MLServer can be configured through a settings.json file on the root folder from where MLServer is started. Note that these are server-wide settings (e.g. gRPC or HTTP port) which are separate from the invidual model settings. Alternatively, this configuration can also be passed through environment variables prefixed with MLSERVER_ (e.g. MLSERVER_GRPC_PORT).

Settings

pydantic settings mlserver.settings.Settings
Config
  • env_file: str = .env

  • env_prefix: str = MLSERVER_

Fields
field cors_settings: Optional[mlserver.settings.CORSSettings] = None
field debug: bool = True
field extensions: List[str] = []

Server extensions loaded.

field grpc_max_message_length: Optional[int] = None

Maximum length (i.e. size) of gRPC payloads.

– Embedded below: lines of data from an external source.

-- ==== Sys2Proof/Laws/Numeric.lean ====
section
/-!
SUPPORT. The laws of the numeric core's primitives (R101, R102), from which the arithmetic laws of R109 to R112 follow.
-/

namespace Sys2Proof.Machine

theorem sat16_range (x : Int) : -32768 ≤ sat16 x ∧ sat16 x ≤ 32767 := by unfold sat16; omega

theorem sat16_of_range {x : Int} (h1 : -32768 ≤ x) (h2 : x ≤ 32767) : sat16 x = x := by unfold sat16; omega

theorem sat16_mono {x y : Int} (h : x ≤ y) : sat16 x ≤ sat16 y := by unfold sat16; omega

/-- In a legal build `G` is 1 to 16 (R5). -/
theorem gainBits_range {c : Config} (h : c.wf = true) : 1 ≤ c.gainBits ∧ c.gainBits ≤ 16 := by
  simp only [Config.wf, Bool.and_eq_true, decide_eq_true_eq] at h
  unfold Config.gainBits
  split <;> omega

theorem unity_pos (c : Config) : 0 < c.unity := by unfold Config.unity; positivity

/-- `U` is twice `2^(G-1)` (R5, R108). -/
theorem unity_eq_double {c : Config} (h : c.wf = true) : c.unity = 2 * 2 ^ (c.gainBits - 1) := by
  have := gainBits_range h
  unfold Config.unity
  rw [← pow_succ', show c.gainBits - 1 + 1 = c.gainBits by omega]

/-- `U` is at most 65536 (R5). -/
theorem unity_le {c : Config} (h : c.wf = true) : c.unity ≤ 65536 := by
  have := gainBits_range h
  unfold Config.unity
  calc (2 : Int) ^ c.gainBits ≤ 2 ^ 16 := pow_le_pow_right₀ (by norm_num) this.2
    _ = 65536 := by norm_num

/-- The shift in terms of `U` and its half. -/
theorem rshift_eq (c : Config) (p : Int) :
    rshift c p = (match c.roundMode with
      | .halfDown => (p + 2 ^ (c.gainBits - 1) - 1) / c.unity
      | .floor => p / c.unity) := rfl

/-- Floor division by a positive divisor: the one integer with its property. -/
theorem floor_iff {p u r : Int} (hu : 0 < u) : p / u = r ↔ 0 ≤ p - r * u ∧ p - r * u < u := by
  rw [Int.ediv_eq_iff_of_pos hu]
  constructor <;> rintro ⟨h1, h2⟩ <;> constructor <;> linarith [Int.add_mul r 1 u]

/-- Both modes shift an exact multiple of `U` to its quotient (R102, R110). -/
theorem rshift_mul_unity {c : Config} (h : c.wf = true) (x : Int) : rshift c (x * c.unity) = x := by
  have hu := unity_pos c
  have hd := unity_eq_double h
  rw [rshift_eq]
  have hh : (0 : Int) < 2 ^ (c.gainBits - 1) := by positivity
  split
  · rw [floor_iff hu]; constructor <;> linarith
  · rw [floor_iff hu]; constructor <;> linarith

/-- Both modes send one half down: the product with `U/2` shifts to the floor of the half (R109). -/
theorem rshift_mul_half {c : Config} (h : c.wf = true) (x : Int) : rshift c (x * 2 ^ (c.gainBits - 1)) = x / 2 := by
  have hu := unity_pos c
  have hd := unity_eq_double h
  have hh : (1 : Int) ≤ 2 ^ (c.gainBits - 1) := by
    have : (0 : Int) < 2 ^ (c.gainBits - 1) := by positivity
    omega
  rw [rshift_eq]
  generalize (2 : Int) ^ (c.gainBits - 1) = v at hh hd ⊢
  have h2 : x = 2 * (x / 2) + x % 2 := by omega
  have hm : x % 2 = 0 ∨ x % 2 = 1 := by omega
  split
  · rw [floor_iff hu, hd]
    rcases hm with hm | hm <;> rw [hm] at h2 <;> constructor <;> nlinarith
  · rw [floor_iff hu, hd]
    rcases hm with hm | hm <;> rw [hm] at h2 <;> constructor <;> nlinarith

/-- The shift keeps the order (R102). -/
theorem rshift_mono (c : Config) {p q : Int} (h : p ≤ q) : rshift c p ≤ rshift c q := by
  have hu := unity_pos c
  rw [rshift_eq, rshift_eq]
  split
  · exact Int.ediv_le_ediv hu (by linarith)
  · exact Int.ediv_le_ediv hu h

end Sys2Proof.Machine
end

field grpc_port: int = 8081

Port where to listen for gRPC connections.

field host: str = '0.0.0.0'

Host where to listen for connections.

field http_port: int = 8080

Port where to listen for HTTP / REST connections.

field kafka_enabled: bool = False
field kafka_servers: str = 'localhost:9092'
field kafka_topic_input: str = 'mlserver-input'
field kafka_topic_output: str = 'mlserver-output'
field load_models_at_startup: bool = True

Flag to load all available models automatically at startup.

field logging_settings: Optional[str] = None

Path to logging config file.

field metrics_endpoint: Optional[str] = '/metrics'

Endpoint used to expose Prometheus metrics. Alternatively, can be set to None to disable it.

field metrics_port: int = 8082

Port used to expose metrics endpoint.

field model_repository_root: str = '.'

Root of the model repository, where we will search for models.

field parallel_workers: int = 1

When parallel inference is enabled, number of workers to run inference across.

field root_path: str = ''

Set the ASGI root_path for applications submounted below a given URL path.

field server_name: str = 'mlserver'

Name of the server.

field server_version: str = 'v1.2.0.dev3'

Version of the server.